● INSTRUCTIONS FOR THE TASK: Look over the entries below. Report how many lines hold the word "heads", and only that.
Segment Open
/-- PC + 4·OFF. -/
def BFields.target (x : BFields) (pc : Nat) : Nat := (pc + wrapInt 48 (4 * sgn 26 x.off)) % 2 ^ 48

/-- The plain descriptions of the two layouts; fields that Table 14-4 does not use follow R248. -/
def lcDesc (x : CFields) (useD useA useB useC modOk : Bool) (os : List Opnd) : Desc :=
  { cls := 7, st := x.st, perLane := false, opnds := os
    encBad := decide (x.resv ≠ 0) || !modOk || (!useD && !unused x.d) || (!useA && !unused x.a) || (!useB && !unused x.b) || (!useC && !unused x.c) }
def lbDesc (x : BFields) (useD useA modOk : Bool) (os : List Opnd) : Desc :=
  { cls := 7, st := x.st, perLane := false, opnds := os, transfer := true, dkind := .stop
    encBad := !modOk || (!useD && !unused x.d) || (!useA && !unused x.a) }

/-- Refused outside a handler run (R345). -/
def onlyHandler (c : Ctx) (_ : State) : Option TrapInfo :=
  if c.f.isHandler then none else some { code := 0x11, cause := 9, info := 0xFF, mask := allOnes }

/-! ### The reconvergence stack (R346, R373, R374) -/

/-- Number of a workgroup's tuple, and of a flight in its launch (R368). -/
def tupleIndex (r : List DWord) (w : Workgroup) : Nat := w.w + recNwg r * (w.c + recNcl r * w.d)
def State.gIndex (s : State) (f : Flight) : Nat :=
  let r := s.recOf f; let w := s.wgOf f
  f.fidx % 32 + recNfl r * (tupleIndex r w + recNwg r * recNcl r * recNdie r * w.s)

/-- Spilled entries a flight may have; a handler run has no spill area. -/
def State.sdepth (s : State) (f : Flight) : Nat := if f.isHandler then 0 else recSdepth (s.recOf f)
/-- VA of spill block `n`. -/
def State.spillVa (s : State) (f : Flight) (n : Nat) : Nat :=
  (recSpill (s.recOf f) + 16 * s.sdepth f * s.gIndex f + 128 * n) % 2 ^ 64

def stackTrap (cause addr : Nat) : Verdict := .trap { code := 0x0A, cause, mask := allOnes, addr }

/-- Bytes of a spill block: private to the device (R374), so free values. -/
def spillBytes (key : Nat) : List Byte := (List.range 128).map fun i => BitVec.ofNat 8 (Config.freeNat (key + i))

/-- Physical address of a spill block; `v` holds the walks made for the instruction. What is not memory that the flight may write, a view, the code of a
Z-region (R52) or a device register, is refused as a translation fault is (R63, log 37). -/
def State.spillPa (s : State) (v : Flight) (n : Nat) : Except Verdict Nat :=
  let va := s.spillVa v n
  let asid := (s.launchOf v).asid
  match s.zrAt asid va with
  | some z => .error (if (s.zr asid z).err = 15 then .hold s else stackTrap 2 va)
  | none =>
    match s.xlate v asid .rw va with
    | .miss => .error (.hold (s.askWalks v.id asid [va / 2 ^ 16]))
    | .fault _ _ => .error (stackTrap 2 va)
    | .ok pa _ => if paSpace pa = some .dev ∨ s.codeMeets pa 128 then .error (stackTrap 2 va) else if s.homeMoves pa then .error (.hold s) else .ok pa

/-- One entry pushed; with 32 on chip the 8 oldest go to the next block. A shadow's stack makes no memory access (R417). -/
def pushOne (v : Flight) (s : State) (e : StackEntry) : Except Verdict State :=
  match s.flight? v.id with
  | none => .ok s
  | some g =>
    if g.stack.length < 32 then .ok (s.setFlight { g with stack := e :: g.stack })
    else
      let n := g.spilled.length
      let key := s.freeCtr
      let g := { g with stack := e :: g.stack.take 24, spilled := g.spilled ++ [⟨(g.stack.drop 24).reverse, key⟩] }
      if s.sdepth v < 8 * (n + 1) then .error (stackTrap 1 0)
      else if v.isShadow then .ok (s.setFlight g)
      else match s.spillPa v n with
        | .error e => .error e
        | .ok pa => .ok ((({ s with freeCtr := key + 128 }).postWrite v.core (s.launch? v.launch) pa (spillBytes key)).setFlight g)

/-- Blocks that a number of pushes sends to the spill area. -/
def Flight.spillsFor (v : Flight) (n : Nat) : Nat := (n + v.stack.length - 32 + 7) / 8
/-- What keeps a block that the pushes spill from being written: a fault, or a walk to wait for. -/
def State.spillStop (s : State) (v : Flight) (n : Nat) : Option Verdict :=
  (List.range (v.spillsFor n)).findSome? fun k => match s.spillPa v (v.spilled.length + k) with | .error e => some e | .ok _ => none

/-- Entries pushed together, the last of the list ending on top; they all fit and can all be written, or none is pushed. -/
def pushAll (v : Flight) (es : List StackEntry) (s : State) : Except Verdict State :=
  if 32 + s.sdepth v < v.depth + es.length then .error (stackTrap 1 0)
  else match if v.isShadow then none else s.spillStop v es.length with
    | some e => .error e
    | none => es.foldlM (pushOne v) s

/-- The most recent block comes back on chip. -/
def fillStack (v : Flight) (s : State) (g : Flight) : Except Verdict State :=
  match g.spilled.getLast? with
  | none => .ok (s.setFlight g)
  | some b =>
    let g := { g with stack := g.stack ++ b.entries.reverse, spilled := g.spilled.dropLast }
    let n := g.spilled.length
    if v.isShadow then .ok (s.setFlight g)
    else match s.spillPa v n with
      | .error e => .error e
      | .ok pa =>
        if (s.poisonIn pa 128).isSome then .error (stackTrap 3 (s.spillVa v n))
        else if s.homeBytes pa 128 ≠ ofLe (spillBytes b.key) then .error (stackTrap 4 (s.spillVa v n))
        else .ok (s.setFlight g)

/-- The top entry popped. -/
def popOne (v : Flight) (s : State) : Except Verdict (Option StackEntry × State) :=
  match s.flight? v.id with
  | none => .ok (none, s)
  | some g0 =>
    match if g0.stack.isEmpty then fillStack v s g0 else .ok s with
    | .error e => .error e
    | .ok s =>
      match s.flight? v.id with
      | none => .ok (none, s)
      | some g =>
        match g.stack with
        | [] => .ok (none, s)
        | e :: r =>
          let g := { g with stack := r }
          match if r.isEmpty then fillStack v s g else .ok (s.setFlight g) with
          | .error e => .error e
          | .ok s => .ok (some e, s)
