-- ==== Sys2Proof/Machine/Home.lean ====
section
/-! DEFINITION. How one lane's access is performed (R140 to R151, R155 to R163): the order kept within a flight, reads at the views and
at the home, writes applied, atomics (R108 to R113), and decoded blocks (R46 to R50). The steps that use these are events. -/

namespace Sys2Proof.Machine

/-! ### Order within a flight (Table 07-4) -/

def Op.isSem (o : Op) : Bool := decide (o.kind = .semAdd) || decide (o.kind = .semSet) || decide (o.kind = .semRd)
def Access.isOpen (a : Access) : Bool := match a.phase with | .todo => true | .queued => true | _ => false
def overlapping (sp : Space) (pa n : Nat) (a : Access) : Bool := decide (a.space = sp) && decide (a.pa < pa + n) && decide (pa < a.pa + a.size)

/-- The bytes that a tile operation touches, as accesses of one byte. -/
def Op.tileSpots (o : Op) : List Access :=
  (tilePieces (decide (o.code / 2 = 1)) (o.code % 2) (BitVec.ofNat 32 o.sym) o.accBase o.batch).filterMap fun p =>
    (o.acc.find? fun a => decide (a.va = p.1 / 128 * 128)).map fun a => { a with va := p.1, pa := a.pa + p.1 % 128, size := 1 }
/-- Their physical addresses. -/
def tileBytes (o : Op) : List Nat := dedup (o.tileSpots.map Access.pa)

/-- Whether an unfinished operation touches any of `n` bytes. -/
def Op.touches (o : Op) (sp : Space) (pa n : Nat) : Bool :=
  match o.kind with
  | .pref | .mma | .result | .lnch | .fence | .semAdd | .semSet | .semRd | .mgath | .clean => false
  | .tileLoad | .tileStore => decide (sp = .tier) && (tileBytes o).any fun b => decide (pa ≤ b) && decide (b < pa + n)
  | .inval => o.acc.any fun b => b.isOpen && decide (b.space = sp) && decide (lineOf b.pa = lineOf pa)
  | _ => o.acc.any fun b => b.isOpen && overlapping sp pa n b

/-- 4-byte granules of an access, as the residual queue counts them (R192). -/
def Access.granules (a : Access) : List Nat :=
  let base := match a.space with | .loc _ => 2 ^ 64 | _ => 0
  (List.range ((a.va + a.size - 1) / 4 - a.va / 4 + 1)).map fun i => base + a.va / 4 + i

/-- Whether an earlier queued entry holds the access back. -/
def REntry.holds (e : REntry) (a : Access) : Bool :=
  match e.mem with
  | .none => false
  | .fence => true
  | _ => e.acq || (match e.granules with | some g => a.granules.any fun x => decide (x ∈ g) | none => true)

/-- Whether Table 07-4 lets `n` bytes of operation `o` be performed now. -/
def Flight.mayTouch (f : Flight) (o : Op) (a : Access) : Bool :=
  (f.ops.all fun p => !decide (p.seq < o.seq) || !(p.holdsAll || p.touches a.space a.pa a.size))
  && (f.residual.all fun e => !decide (e.seq < o.seq) || !e.holds a)

/-- The same with the lanes of the instruction itself: an overlapping lower lane of a store or an atomic goes first (R109, R144). -/
def Flight.mayPerform (f : Flight) (o : Op) (a : Access) : Bool :=
  f.mayTouch o a && (match o.kind with
    | .store | .atomic => o.acc.all fun b => !(decide (b.lane < a.lane) && b.isOpen && overlapping a.space a.pa a.size b)
    | _ => true)

/-- Whether a write of the flight earlier than `seq` to these bytes is still on its way. -/
def State.ownComing (s : State) (f : Flight) (seq : Nat) (a : Access) : Bool :=
  (f.wq.any fun w => decide (w.seq < seq) && overlapping a.space a.pa a.size w.acc)
  || s.mem.transit.any fun p => decide (p.2.flight = f.id) && decide (p.2.seq < seq) && overlapping a.space a.pa a.size p.2.acc

/-! ### Lanes done -/

def Op.setAcc (o : Op) (a : Access) : Op := { o with acc := o.acc.map fun b => if b.lane = a.lane then a else b }
def Op.lane? (o : Op) (lane : Nat) : Option Access := findBy Access.lane o.acc lane

/-- Operations whose results are written by RESULT_LAND; the others end when their last lane is done. -/
def Op.lands (o : Op) : Bool :=
  match o.kind with
  | .load | .zerr | .azld | .semRd | .fence | .semAdd | .semSet | .clean | .inval | .lnch | .result | .mma | .mgath | .tileLoad => true
  | .atomic => !o.toZero
  | _ => false
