/-- Whether eviction may choose a workgroup: no flight of it is stopped by the port (R424). -/
def State.mayEvict (s : State) (wg : Nat) : Bool := s.flights.all fun f => decide (f.wg ≠ wg) || (match f.port with | .stopped => false | _ => true)
/-- Flights that partial eviction may free for a priority (R390, R394). -/
def State.evictable (s : State) (prio : Nat) (f : Flight) : Bool := decide (recPrio (s.recOf f) < prio) && s.mayEvict f.wg
/-- What is free on the cores of a cluster when some flights are left out. -/
def State.rooms (s : State) (cl : Nat) (skip : Flight → Bool) : List Room := (List.range 4).map fun k => s.roomWithout (4 * cl + k) skip
/-- One workgroup, and then up to `n`, taken out of such room. -/
def takeOne (r : List DWord) : List Room → Option (List Room)
  | [] => none
  | m :: l => match m.workgroup r with | some (_, m) => some (m :: l) | none => (takeOne r l).map (m :: ·)
def takeMany (r : List DWord) : Nat → List Room → List Room
  | 0, l => l
  | n + 1, l => match takeOne r l with | some l => takeMany r n l | none => l
/-- Workgroups of a record, at most `n` on a core, that the rooms take. -/
def roomsFit (r : List DWord) (n : Nat) (l : List Room) : Nat := (l.map (Room.fits r n)).sum

/-- Workgroups of a record that a cluster takes with lower-priority flights out of the way, but not their local memory (R390), and with what admitted
persistent launches have still to place there in place (R371). -/
def State.clusterRoom (s : State) (r : List DWord) (cl : Nat) : Nat :=
  let owed := s.launches.filter fun y => recPersist y.recd && y.unplaced
  roomsFit r 256 (owed.foldl (fun l y => takeMany y.recd (recNstg y.recd * y.tuplesLeft cl) l) (s.rooms cl (s.evictable (recPrio r))))

/-- Clusters of a die to which a launch may bind one of its grid clusters. -/
def State.goodClusters (s : State) (r : List DWord) (d : Nat) : List Nat :=
  ((List.range 4).map (4 * d + ·)).filter fun cl => !recPersist r || decide (recNwg r * recNstg r ≤ s.clusterRoom r cl)
def State.goodDies (s : State) (r : List DWord) : List Nat := s.freeDies.filter fun d => decide (recNcl r ≤ (s.goodClusters r d).length)

/-- A named entry held by a launch or being retired keeps a head waiting (R30). -/
def State.zBusy (s : State) (r : List DWord) (asid : Nat) : Bool :=
  (List.range 16).any fun n => (recZmask r).testBit n && (s.zr asid n).valid && ((s.zr asid n).launch || decide ((s.zr asid n).err = 15))

/-- Whether a head launch is admissible (R388). -/
def State.admissible (s : State) (h : Head) : Bool :=
  let c := s.reg (qOff h.queue)
  s.running && c.getLsbD 0
  && (match h.wait with | some (e, v) => semMet (BitVec.ofNat 32 (fld (s.reg (0x24000 + 8 * e)) 0 32)) v.toNat | none => true)
  && decide (recNdie h.recd ≤ (s.goodDies h.recd).length) && !s.zBusy h.recd (qAsid c)

/-- `n` different members of a list, chosen freely (log 2). -/
def State.pick (s : State) : Nat → List Nat → List Nat × State
  | 0, _ => ([], s)
  | n + 1, l =>
    let (k, s) := s.free
    match l[k % l.length]? with
    | some x => let (r, s) := s.pick n (l.filter (· ≠ x)); (x :: r, s)
    | none => ([], s)

/-- Grid clusters of each grid die bound to clusters of its die. -/
def State.bindClusters (s : State) (r : List DWord) : List (Nat × Nat) → NMap Nat × State
  | [] => ([], s)
  | (d, die) :: rest =>
    let (cs, s) := s.pick (recNcl r) (s.goodClusters r die)
    let (m, s) := s.bindClusters r rest
    (msets 0 m ((enum cs).map fun (c, cl) => (4 * d + c, cl)), s)

/-- The head that processor `p` takes: highest priority, then queues by turns (R388). -/
def State.nextHead (s : State) (p : Nat) : Option (Head × Nat) :=
  let hs := s.sched.heads.filter fun h => decide (h.queue / 64 = p) && s.admissible h
  let top := (hs.map fun h => recPrio h.recd).foldl max 0
  let hs := sortBy Head.queue (hs.filter fun h => decide (recPrio h.recd = top))
  let (cur, taken) := mget (0, 0) s.sched.turn (8 * p + top)
  match hs.find? fun h => decide (h.queue + 1 = cur) && decide (taken < qWeight (s.reg (qOff h.queue))) with
  | some h => some (h, taken + 1)
  | none => ((hs.find? fun h => decide (cur < h.queue + 1)).or hs.head?).map fun h => (h, 1)

/-- A head admitted. -/
def State.admitHead (s : State) (h : Head) : State :=
  let c := s.reg (qOff h.queue)
  let r := h.recd
  let (ds, s) := s.pick (recNdie r) (s.goodDies r)
  let (cl, s) := s.bindClusters r (enum ds)
  let zs := (List.range 16).filter fun n => (recZmask r).testBit n
  let s := s.zApply (qAsid c) ((s.zSettings r (qAsid c)).getD [])
  let s : State := { s with dev := { s.dev with
    zrOwner := zs.foldl (fun m n => mset 0 m (16 * qAsid c + n) s.nextId) s.dev.zrOwner, idleSince := s.clock } }
  let l : Launch := { id := s.nextId, recd := r, va := h.va, queue := h.queue, asid := qAsid c, tenant := qTenant c, priv := recPriv r,
                      dies := msets 0 [] (enum ds), clusters := cl, admitted := s.sched.order, zr := zs }
  let s : State := { s with nextId := s.nextId + 1, launches := s.launches ++ [l], sched := { s.sched with order := s.sched.order + 1 } }
  s.setPower false

/-- LAUNCH_ADMIT (R388). Settings that have come to fail reject the head as at its taking; the address-space entry is judged at the taking only (log 92). -/
def execLaunchAdmit (p : Nat) (s : State) : Host.Outcome State Fault Refusal :=
  match s.nextHead p with
  | none => .next s
  | some (h, taken) =>
    let gone : State := { s with sched := { s.sched with heads := s.sched.heads.filter fun x => decide (x.queue ≠ h.queue) } }
    if s.zHeld h.recd (qAsid (s.reg (qOff h.queue))) then .next s
    else if s.zBad h.recd (qAsid (s.reg (qOff h.queue))) then .next (gone.queueErr h.queue ((s.qHead h.queue + 2 ^ 32 - 1) % 2 ^ 16) 7)
    else .next (State.admitHead { gone with sched := { gone.sched with turn := mset (0, 0) gone.sched.turn (8 * p + recPrio h.recd) (h.queue + 1, taken) } } h)

/-! ### Placement (R364, R371, R372, R389, R397) -/

/-- Flights start: those of a persistent launch once its grid is placed (R371). -/
def Launch.started (l : Launch) : Bool := !recPersist l.recd || decide (gridTuples l.recd ≤ l.nextTuple)
/-- Coordinates (d, c, w) of a tuple. -/
def tupleAt (r : List DWord) (t : Nat) : Nat × Nat × Nat := (t / (recNwg r * recNcl r), t / recNwg r % recNcl r, t % recNwg r)
/-- Cluster to which a launch's next tuple is bound. -/
def Launch.nextCluster (l : Launch) : Nat := let (d, c, _) := tupleAt l.recd l.nextTuple; mget 0 l.clusters (4 * d + c)

/-- Whether launch `a` goes before `b` in taking resources (R389). -/
def Launch.before (a b : Launch) : Bool :=
  decide (recPrio b.recd < recPrio a.recd) || (decide (recPrio b.recd = recPrio a.recd) && decide (a.admitted < b.admitted))

/-- Whether a cluster now has room for what a launch has to place on it: its next tuple there, or the rest of a persistent grid. -/
def State.hasRoomFor (s : State) (l : Launch) (cl : Nat) : Bool :=
  let n := recNstg l.recd * (if recPersist l.recd then l.tuplesLeft cl else if l.nextCluster = cl then 1 else 0)
  decide (n ≤ roomsFit l.recd n (s.rooms cl fun _ => false))
/-- Whether what stands on a cluster falls short for a launch that goes before another (R389). -/
def State.shortFor (s : State) (x : Launch) (cl : Nat) : Bool :=
  s.launches.any fun y => decide (y.id ≠ x.id) && y.unplaced && y.before x && !s.hasRoomFor y cl

/-- Evicted flights of a cluster that wait with at least the priority (R397). -/
def State.waitingBack (s : State) (cl prio : Nat) : Bool :=
  s.flights.any fun f => f.isEvicted && decide (clusterOf (s.wgOf f).core = cl) && decide (prio ≤ recPrio (s.recOf f))

/-- One flight, or a pair, of a workgroup at its start (R365, R416). -/
def newFlights (l : Launch) (wg core fidx part id : Nat) : List Flight :=
  let r := l.recd
  let pc := recField r 0 0 48
  let f : Flight :=
    { id, launch := l.id, wg, fidx, core, part, nVregs := recVregs r, nTiles := recNtiles r, priv := l.priv, pc
      symLimit := BitVec.ofNat 12 (recSymLimit r), place := .pending none false
      region := { start := pc, exm := BitVec.allOnes 64, depth := 0, valid := true } }
  if recShadow r then [f, { f with id := id + 1, kind := .shadow id }] else [f]

/-- Owner tag of the next allocation of a core (R102). -/
def State.nextTag (s : State) (core : Nat) : Nat := let t := mget 0 s.sched.tags core; if t < 65535 then t + 1 else 1

/-- One workgroup placed on a core; none where it does not fit. -/
def State.placeOne (s : State) (l : Launch) (stage core : Nat) : Option State :=
  match (s.room core).workgroup l.recd with
  | none => none
  | some (ps, _) =>
    let (d, c, w) := tupleAt l.recd l.nextTuple
    let id := s.nextId
    let tag := s.nextTag core
    let g : Workgroup := { id, launch := l.id, d, c, w, s := stage, core, size := recLocal l.recd, tag, nsem := recNsem l.recd, placed := s.sched.order }
    let fs := (enum ps).flatMap fun (i, p) => newFlights l id core i p (id + 1 + 2 * i)
    some { s with
      nextId := id + 1 + 2 * ps.length, wgs := s.wgs ++ [g], flights := s.flights ++ fs
      sched := { s.sched with order := s.sched.order + 1, tags := mset 0 s.sched.tags core tag } }

def State.placeAll (s : State) (l : Launch) : List (Nat × Nat) → Option State
  | [] => some s
  | (i, core) :: r => (s.placeOne l i core).bind fun s => s.placeAll l r

/-- WORKGROUP_PLACE: the next tuple, its stages on the cores named, unless a launch that goes first is left without the room it needs (R389). -/
def execWorkgroupPlace (l : Nat) (cores : List Nat) (s : State) : Host.Outcome State Fault Refusal :=
  match s.launch? l with
  | none => .next s
  | some x =>
    let cl := x.nextCluster
    if x.unplaced = false ∨ cores.length ≠ recNstg x.recd ∨ cores.any (fun k => decide (clusterOf k ≠ cl)) ∨ cl / 4 ∈ s.dev.dieRst
        ∨ s.parked.testBit (cl / 4) ∨ s.waitingBack cl (recPrio x.recd) then .next s
    else match s.placeAll x (enum cores) with
    | some t => if t.shortFor x cl then .next s else .next (t.setLaunch { x with nextTuple := x.nextTuple + 1 })
    | none => .next s

/-! ### The release of a workgroup (R119) -/

def Access.inLocal (wg : Nat) (a : Access) : Bool := decide (a.space = .loc wg)
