-- ==== Sys2Proof/Certificates/Slice0/Obligations.lean ====
section
/-! DEFINITION. What is claimed of the model. Each statement names the rules of the specification that it formalises, or the choice of the
model that it rests on. -/

open Sys2Proof Sys2Proof.Machine

/-! ### Words, steps and the machine as a whole -/

/-- R228 to R232 and Tables 10-6, 10-9, 11-1 and 12-2: words written out from the layouts decode to the instructions they stand for, one or more of each class. -/
def Obligations.WordsDecodeToTheirInstructions : Prop :=
  decode 0 [0x0C587180#32] = .ok (.sadd { cc := 0, st := 0, b := 98, a := 97, d := 99 }) [] ∧
  decode 0 [0x0FA032A8#32] = .ok (.smovi { cc := 0, st := 0, imm := 125, a := 0, d := 101 }) [] ∧
  decode 1 [0x0004A59F#32, 0x08000005#32] = .ok (.vcmpLong { cc := 0, st := 0, a := 4, d := 331, w1 := .lr 0 8 0 0 0 5 }) [] ∧
  decode 2 [0x60060201#32, 0x01040008#32] = .ok (.faddLong { cc := 3, st := 0, a := 6, d := 4, w1 := .lr 0 1 0 1 0 8 }) [] ∧
  decode 3 [0x69020201#32, 0x02030C09#32] =
    .ok (.ld { cc := 3, ty := 4, a := 258, d := 4, imm := 16, hint := 0, ord := 1, scope := 4, sb := 1, scl := 2, b := 9 }) [] ∧
  decode 4 [0x01632001#32, 0x09048164#32] =
    .ok (.mma { cc := 0, st := 0, a := 355, d := 64, resv := 0, sb := 1, fsb := 1, fsa := 0, rm := 1, c := 64, b := 356 }) [] ∧
  decode 5 [0x0154AA85#32, 0x00000156#32] = .ok (.aadd { cc := 0, st := 0, a := 340, d := 341, w1 := .lr 0 0 0 0 0 342 }) [] ∧
  decode 6 [0x0000000B#32, 0x00200106#32] =
    .ok (.semwait { cc := 0, st := 0, a := 0, d := 0, resv1 := 0, id := 4, ord := 0, scope := 0, sb := 0, resv2 := 0, b := 262 }) [] ∧
  decode 7 [0x814B0005#32, 0x00000007#32] = .ok (.brc { cc := 0, st := 0, a := 331, d := 0, mod := 0, off := 7 }) [] ∧
  decode 7 [0x00000013#32, 0x00000000#32] = .ok (.exit { cc := 0, st := 0, a := 0, d := 0, resv := 0, mod := 0, c := 0, b := 0 }) []

/-- R228 to R236: decoding the encoded words of a well-formed instruction, in a clause of its class and whatever words follow, gives the instruction with
every operand as it was, and leaves the words that follow. -/
def Obligations.EncodedInstructionsDecodeToThemselves : Prop :=
  ∀ (i : Instr) (cls : Nat) (rest : List Word), i.WellFormed → classOf i = some cls → decode cls (encode i ++ rest) = .ok i rest

/-- R228 to R236: words that decode are the encoded words of what they decode to, in that instruction's class, followed by the words that are left: no bit of
a word is dropped, and no two words are one instruction. -/
def Obligations.DecodedWordsAreTheEncoding : Prop :=
  ∀ (i : Instr) (cls : Nat) (ws rest : List Word), cls < 8 → decode cls ws = .ok i rest → classOf i = some cls ∧ encode i ++ rest = ws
Segment Closed
● EXERCISE ANSWER: 2